Only one stretch of the records below should be repeated. It starts with the line containing "DEDUCED: Log 65. -/" and goes on through the line containing "(k.2 * 65536) 65536))", exactly as written.

------ Recorded information ------

/-! ### Fragments -/

/-- Fragments of a context in flight, and whether one more may be (R296). -/
def State.fragsOf (s : State) (ctx : Nat) : Nat := s.eng.frags.countP (fun (p : Nat × Frag) => p.2.ctx == ctx)
def State.fragSlot (s : State) (ctx : Nat) : Bool :=
  let m := (AL.get ctx s.cmds.ctxs).elim 0 (·.fragMax)
  decide (s.eng.frags.length < 32768) && (m == 0 || decide (s.fragsOf ctx < m))

/-- The fragment that a plan becomes. Commit bits set before stay set (R203). -/
def State.newFrag (s : State) (j : AttnJob) (p : FragPlan) : Frag :=
  { id := s.eng.nextFrag, cmd := j.cmd, ctx := j.hdr.context, part := s.partOf j.hdr.context, lc := j.hdr.lc, bwd := j.bwd, tile := p.tile,
    queue := p.queue, pages := p.pages, st := .waiting, arrived := s.nrt, tag := 0, demoted := false, ahead := false, next := 0,
    commit := (List.range p.pages.length).filter (fun i => (p.pages[i]?).any (·.committed)), reruns := p.reruns,
    rows := List.replicate j.rowsIn.length (RowAcc.blank j.dv), tokens := 0, status := stOk, seen := 0, read := 0 }

/-- Releases the planned fragments of a command for which there are slots, to schedulers that take work (R29, R161, R296). -/
def State.releaseFrags (s : State) (i : Nat) : State :=
  match s.job i with
  | none => s
  | some j =>
    let (s, rest) := j.todo.foldl (fun (acc : State × List FragPlan) p =>
      if !acc.2.isEmpty || !acc.1.fragSlot j.hdr.context || !acc.1.unitAdmits (pgTsch p.tile) then (acc.1, acc.2 ++ [p])
      else
        let s := acc.1
        ((s.setEng { s.eng with nextFrag := s.eng.nextFrag + 1 }).arrive (s.newFrag j p), acc.2)) (s, [])
    match s.job i with
    | none => s
    | some j => s.putJob { j with todo := rest }

/-- A command that goes on by itself keeps whatever it now waits for. -/
def keepWaiting (s : State) (id : Nat) : OpRes := .wait s ((s.cmd id).elim .frags (·.wait)) 0

/-! ### The walk -/

/-- The projection block of a latent ATTN_FWD, if a codeword of it, or a channel that holds it, is lost (Table 6-12).
DEDUCED: Log 65. -/
def State.projLost (s : State) (domain : Nat) (bwd : Bool) (sh : Shape) (d : AttnD) : Bool :=
  !bwd && sh.latent && (AL.get (domain, d.proj) s.sec.projs).any (fun p => p.chunks.any (fun k => s.rackLost k.1 (k.2 * 65536) 65536))

/-- ABSORB (R157, Table 6-12): captured by an AE of the tile that holds the first page; the spec does not say which. DESIGN CHOICE:
Log 65. -/
def State.absorbFails (s : State) (h : Hdr) (d : AttnD) (frame : Nat) : State :=
  (s.logErr (pgAten (frameTile frame) (Config.pick s.fresh % 2)) 3 h.context d.proj).nextFresh

/-- Whether a GRAD_DRAIN of the context was admitted before a command and has not ended (R206). -/
def State.drainAhead (s : State) (h : Hdr) (id : Nat) : Bool :=
  s.cmds.list.any (fun k => match k.op with | .gradDrain _ => k.hdr.context == h.context && decide (k.id < id) | _ => false)

/-- The planned fragments join the job, whose tiles each owe a partial, and go to their tiles as far as there are slots. -/
def State.dispatchPlans (s : State) (j : AttnJob) (plans : List FragPlan) : OpRes :=
  let tiles := (plans.map (·.tile)).eraseDups.foldl (fun m t =>
    AL.put t ((AL.getD t (PartAcc.blank j.rowsIn.length j.dv j.bwd, true) m).1, false) m) j.tiles
  let j := { j with todo := j.todo ++ plans, redo := [], tiles := tiles }
  let s := s.putJob j
  if s.attnIdle j then keepWaiting (s.attnDone j.cmd) j.cmd else .wait (s.releaseFrags j.cmd) .frags 0

/-- The walk of an attention command and all that follows it up to the release of its fragments (R154, R157, R161, R200, R206); after a
tile's fence, the walk of the pages that its fragments lost there. A refusal of Table 8-3 has no effect. -/
def State.attnWalk (s : State) (j : AttnJob) : OpRes :=
  let dom := j.hdr.domain
  let d := j.d
  let part := s.partOf j.hdr.context
  let adds := j.bwd && !j.hdr.flag 2 && j.redo.isEmpty
  let fail (s : State) (x : Result) : OpRes := keepWaiting ((s.putJob { j with failC0 := x.c0 }).attnFail j.cmd x.status) j.cmd
  let refuse (s : State) (x : Result) : OpRes := .done ((s.detachAnchor j).dropJob j.cmd) x
  match s.seqRec dom d.seq with
  | none => fail s { status := if j.redo.isEmpty then stBadDescriptor else stPoisoned }
  | some r =>
    let sh := s.shape dom r.shapeId
    let pts := if j.redo.isEmpty then rangePoints r sh d.layer d.kvFirst d.kvCount d.tokFirst j.bound else j.redo.map (fun x => ⟨x.layer, x.hg, x.k⟩)
    if s.recordLost dom d.seq then fail s { status := stPoisoned }
    else if adds && s.drainAhead j.hdr j.cmd then .wait s .turn 0
    else match if adds then s.gradRefusal j.hdr d (pts.map (fun p => vpnOf r sh p.layer p.hg p.k)) else none with
    | some x => refuse s x
    | none =>
      -- the pool, as far as the pages are resident, before anything is filled
      let here := (pts.map (fun p => (p, s.pte dom (vpnOf r sh p.layer p.hg p.k)))).filter (fun x => x.2.st == .bench || x.2.st == .rack)
      match if adds then s.reserveGrads j.hdr d r sh here else (s, none) with
      | (t, some x) => refuse t x
      | (_, none) => match s.walkRead dom d.seq r sh pts with
        | (s, .refuse x) => fail s x
        | (s, .fill vs) => match s.awaitFills dom part vs with
          | .done s x => fail s x
          | .wait s w n => .wait s w n
        | (s, .pages l) => match l.head?, s.projLost dom j.bwd sh d with
          | some x, true => fail (s.absorbFails j.hdr d x.2.loc) { status := stPoisoned }
          | _, _ => match if adds then s.reserveGrads j.hdr d r sh l else (s, none) with
            | (s, some x) => refuse s x
            | (s, none) =>
              let p := s.planPages j.hdr.lc part r sh l j.redo
              p.1.dispatchPlans j p.2

/-- ATTN_FWD and ATTN_BWD. A run after a wait walks again. -/
def State.doAttn (s : State) (c : Cmd) (bwd : Bool) (d : AttnD) : OpRes :=
  match s.job c.id with
  | some j => s.attnWalk j
  | none => match s.attnCheck c.hdr c.src bwd d c.data with
    | .error x => .done s x
    | .ok (r, bytes) =>
      let j := s.newJob c bwd d r bytes
      let outLen := if !bwd && c.hdr.flag 1 then 1048512 else 128 + 8 * d.rows + d.rows * j.dv * (if d.ofmt = 1 then 2 else 4)
      match if d.partialAddr = 0 then none else s.outputRefused c.src c.hdr.domain d.partialAddr outLen with
      | some x => .done s x
      | none =>
        if d.level = 0 then (s.putJob j).attnWalk j
        else
          let k := anchorKey c.hdr d j.originAddr j.originPort
          match s.anchorRefusal k d.rows j.dv bwd with
          | some st => .done s { status := st, c0 := if st = stBusy then hint s.fresh else 0 }
          | none =>
            let j := { j with anchored := some k }
            ((s.attachAnchor k c.id d.rows j.dv bwd).putJob j).attnWalk j

end Sys2Proof.Machine
end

------

Output of the exercise ▸
DEDUCED: Log 65. -/
def State.projLost (s : State) (domain : Nat) (bwd : Bool) (sh : Shape) (d : AttnD) : Bool :=
  !bwd && sh.latent && (AL.get (domain, d.proj) s.sec.projs).any (fun p => p.chunks.any (fun k => s.rackLost k.1 (k.2 * 65536) 65536))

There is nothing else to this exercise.